◆ Entries supplied ◆
---

-- ==== Sys2Proof/Machine/State.lean ====
section
/-! DEFINITION. The state of the block (spec/10_state.md), the reasons a step can stop, and the state after power-on. -/

namespace Sys2Proof.Machine

/-- R24: the sign of the first difference of two keys. -/
inductive Cmp where
  | neg | zero | pos
  deriving DecidableEq, Repr

/-- R65: the phases of the sequencer. -/
inductive Phase where
  | idle | eInit | eLoad | ePre | eStep | eAdv | eFin | dInit | dBit | dLit | dRef
  deriving DecidableEq, Repr

/-- R27: the mode of the block. -/
inductive Mode where
  | idle | enc | dec
  deriving DecidableEq, Repr

/-- R35: the private address spaces. -/
inductive Space where
  | text | left | right | parent | codebuf
  deriving DecidableEq, Repr

/-- R79: the side of a node an absent child slot is on. -/
inductive Side where
  | leftSide | rightSide
  deriving DecidableEq, Repr

/-- R79: how a walk ends. -/
inductive SearchResult where
  /-- At an absent child slot of `p`, a node or a root sentinel. -/
  | slot (p : Link) (side : Side)
  /-- At a node with an equal key. -/
  | full (p : Pos)
  deriving DecidableEq, Repr

/-- What an issued operation returned; the model's own register (log 4). -/
inductive Returned where
  | nothing
  /-- WIN.GET (R71) or WIN.KEYB (R74). -/
  | byte (b : Byte)
  /-- CMP.KEY (R78): the common-prefix length and the sign. -/
  | prefixLength (i : Nat) (c : Cmp)
  /-- IDX.SEARCH (R79). -/
  | search (r : SearchResult)
  deriving DecidableEq, Repr

/-- A sparse memory: the entries that differ from what an unlisted address reads as, by rising address. -/
abbrev Cells (w : Nat) := List (Nat × BitVec w)

/-- The block between two operations. -/
structure State where
  /-- TEXT (R11). -/
  text : List Host.Cell
  /-- LEFT (R12). -/
  left : Cells 13
  /-- RIGHT (R13). -/
  right : Cells 13
  /-- PARENT (R14). -/
  parent : Cells 13
  /-- CODEBUF (R15). -/
  codebuf : List Host.Cell
  /-- S (R16). -/
  sCur : Pos
  /-- R (R17). -/
  rCur : Pos
  /-- LEN (R18). -/
  len : Len
  /-- MATCH_POS (R19). -/
  matchPos : Pos
  /-- MATCH_LEN (R20). -/
  matchLen : Len
  /-- MASK (R21). -/
  mask : Byte
  /-- CODEPTR (R22). -/
  codePtr : Len
  /-- FLAGS (R23). -/
  flags : BitVec 16
  /-- LAST (R25). -/
  last : Len
  /-- I (R25). -/
  iCnt : Len
  /-- CMP (R24). It "does not live across operations"; the field keeps the last sign (DESIGN CHOICE, log 20). -/
  cmp : Cmp
  /-- PHASE (R26, R65). -/
  phase : Phase
  /-- MODE (R27). -/
  mode : Mode
  /-- STATUS.BUSY (R27). -/
  busy : Bool
  /-- STATUS.DONE (R27). -/
  done : Bool
  /-- IN; IN_LEN is its length (R28). -/
  inp : List Byte
  /-- IP (R28). -/
  ip : Nat
  /-- OUT; OUT_LEN is its length (R29). -/
  out : List Byte
  /-- The command port CMD (R112). -/
  cmd : BitVec 2
  /-- The model's own: operations issued from outside the sequencer (log 3). -/
  ops : List Byte
  /-- The model's own: what the last issued operation returned (log 4). -/
  ret : Returned
  deriving DecidableEq, Repr

/-- Why the machine stops where the block would not go on. -/
inductive Fault where
  /-- Raised by the walks of IDX.SEARCH (R79) and IDX.DELETE (R83) when the links they follow form a cycle, so that the
  walk of the spec never ends. Safe: no finite tree (R120) reaches it (log 11). -/
  | walkEndless
  deriving DecidableEq, Repr

/-- Why a step is refused. -/
inductive Refusal where
  /-- Raised by an arm of exec whose instruction has no meaning yet. Safe. -/
  | notModelled (mnemonic : String)
  /-- Raised by the fetch when issued bytes are no operation (R64). Safe (log 3). -/
  | undecodable (e : DecodeError)
  /-- Raised by IDX.INSERT and IDX.REPLACE when `r` is already in a tree: "a model refuses a call that does not"
  (R85, R82, D24). Safe (log 9). -/
  | alreadyInTree (r : Pos)
  /-- Raised by IDX.REPLACE when `p` is no node (R82, D24). Safe (log 9). -/
  | notInTree (p : Pos)
  /-- Raised by any access to an entry that does not exist: "a model should make them refuse" (R37, U2).
  Safe (log 10). -/
  | noEntry (space : Space) (addr : Nat)
  /-- Raised by a walk whose link names no ring position, where a key is wanted (R37, U2). Safe (log 10). -/
  | notRingPosition (l : Link)
  /-- Raised by ENC.ADVANCE when the input is exhausted: `IN.next()` is "Only called when IN.avail()" (R9, R97).
  Safe (log 9). -/
  | inputExhausted
  /-- Raised by ENC.DRAIN when LEN is 0: its precondition is `LEN >= 1` (R98), "it never goes below 0" (R51).
  Safe (log 9). -/
  | lenZero
  /-- Raised by TOK.REF and REF with a length that "cannot be represented and is never passed" (R89). Safe (log 9). -/
  | lengthNotCoded (len : Nat)
  deriving DecidableEq, Repr

/-- A fault or a refusal, for the operations that meanings share. -/
inductive Stop where
  | fault (f : Fault)
  | refused (r : Refusal)
  deriving DecidableEq, Repr

/-- After power-on MODE, STATUS and PHASE are as R148 says; CMD is at no command (R112). Every other field is
unspecified there and holds the value log 1 names (the START value of R31 where there is one), DESIGN CHOICE. The
memories list nothing (log 2). -/
def State.reset : State where
  text := []
  left := []
  right := []
  parent := []
  codebuf := []
  sCur := 0
  rCur := 4078
  len := 0
  matchPos := 0
  matchLen := 0
  mask := 1
  codePtr := 1
  flags := 0
  last := 0
  iCnt := 0
  cmp := .pos
  phase := .idle
  mode := .idle
  busy := false
  done := false
  inp := []
  ip := 0
  out := []
  cmd := 0
  ops := []
  ret := .nothing

end Sys2Proof.Machine
end

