-- ==== Sys2Proof/Machine/Operands.lean ====
section
/-! DEFINITION. The operand forms: ring addresses, linear addresses, tree indices, and the arithmetic on them
(spec/20_memory.md R36, R37, R44, R51). -/

namespace Sys2Proof.Machine

/-- R36, R45: a ring access uses its address modulo N. -/
def ringAddr (pos : Nat) : Nat := pos % Config.N

/-- R44: `(x + 1) mod N`. -/
def nextPos (x : Pos) : Pos := x + 1

/-- R74: the linear address of byte `i` of the key of ring position `p`, not reduced modulo N. -/
def keyAddr (p : Pos) (i : Nat) : Nat := p.toNat + i

/-- R8, R76: the root sentinel of the tree of leading byte `b`. -/
def rootLink (b : Byte) : Link := 4097 + b.setWidth 13

/-- R37: the tree index names a ring position. -/
def isRing (l : Link) : Bool := decide (l.toNat < Config.N)

/-- R37: the ring position a tree index below N names. -/
def ringOf (l : Link) : Pos := l.setWidth 12

/-- R44, R95: `R - i`; modulo N where `R < i`, which no run meets (DEDUCED from R45, log 12). -/
def backPos (r : Pos) (i : Nat) : Pos := r - BitVec.ofNat 12 i

/-- R25: a five-bit counter one higher; a free value where the sum does not fit (log 13). -/
def nextCount (i : Len) : Len :=
  if i.toNat + 1 < 32 then i + 1 else Config.counterBeyond (i.toNat + 1)

/-- R51: the smaller of two lengths. -/
def minLen (a b : Len) : Len := if b.toNat < a.toNat then b else a

end Sys2Proof.Machine
end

---

◆ Your objective ◆
Each line from the one containing "def rootLink (b" to the last line of the material above should be reproduced word for word, with nothing added.

◆ Answer box ◆
def rootLink (b : Byte) : Link := 4097 + b.setWidth 13

/-- R37: the tree index names a ring position. -/
def isRing (l : Link) : Bool := decide (l.toNat < Config.N)

/-- R37: the ring position a tree index below N names. -/
def ringOf (l : Link) : Pos := l.setWidth 12

/-- R44, R95: `R - i`; modulo N where `R < i`, which no run meets (DEDUCED from R45, log 12). -/
def backPos (r : Pos) (i : Nat) : Pos := r - BitVec.ofNat 12 i

/-- R25: a five-bit counter one higher; a free value where the sum does not fit (log 13). -/
def nextCount (i : Len) : Len :=
  if i.toNat + 1 < 32 then i + 1 else Config.counterBeyond (i.toNat + 1)

/-- R51: the smaller of two lengths. -/
def minLen (a b : Len) : Len := if b.toNat < a.toNat then b else a

end Sys2Proof.Machine
end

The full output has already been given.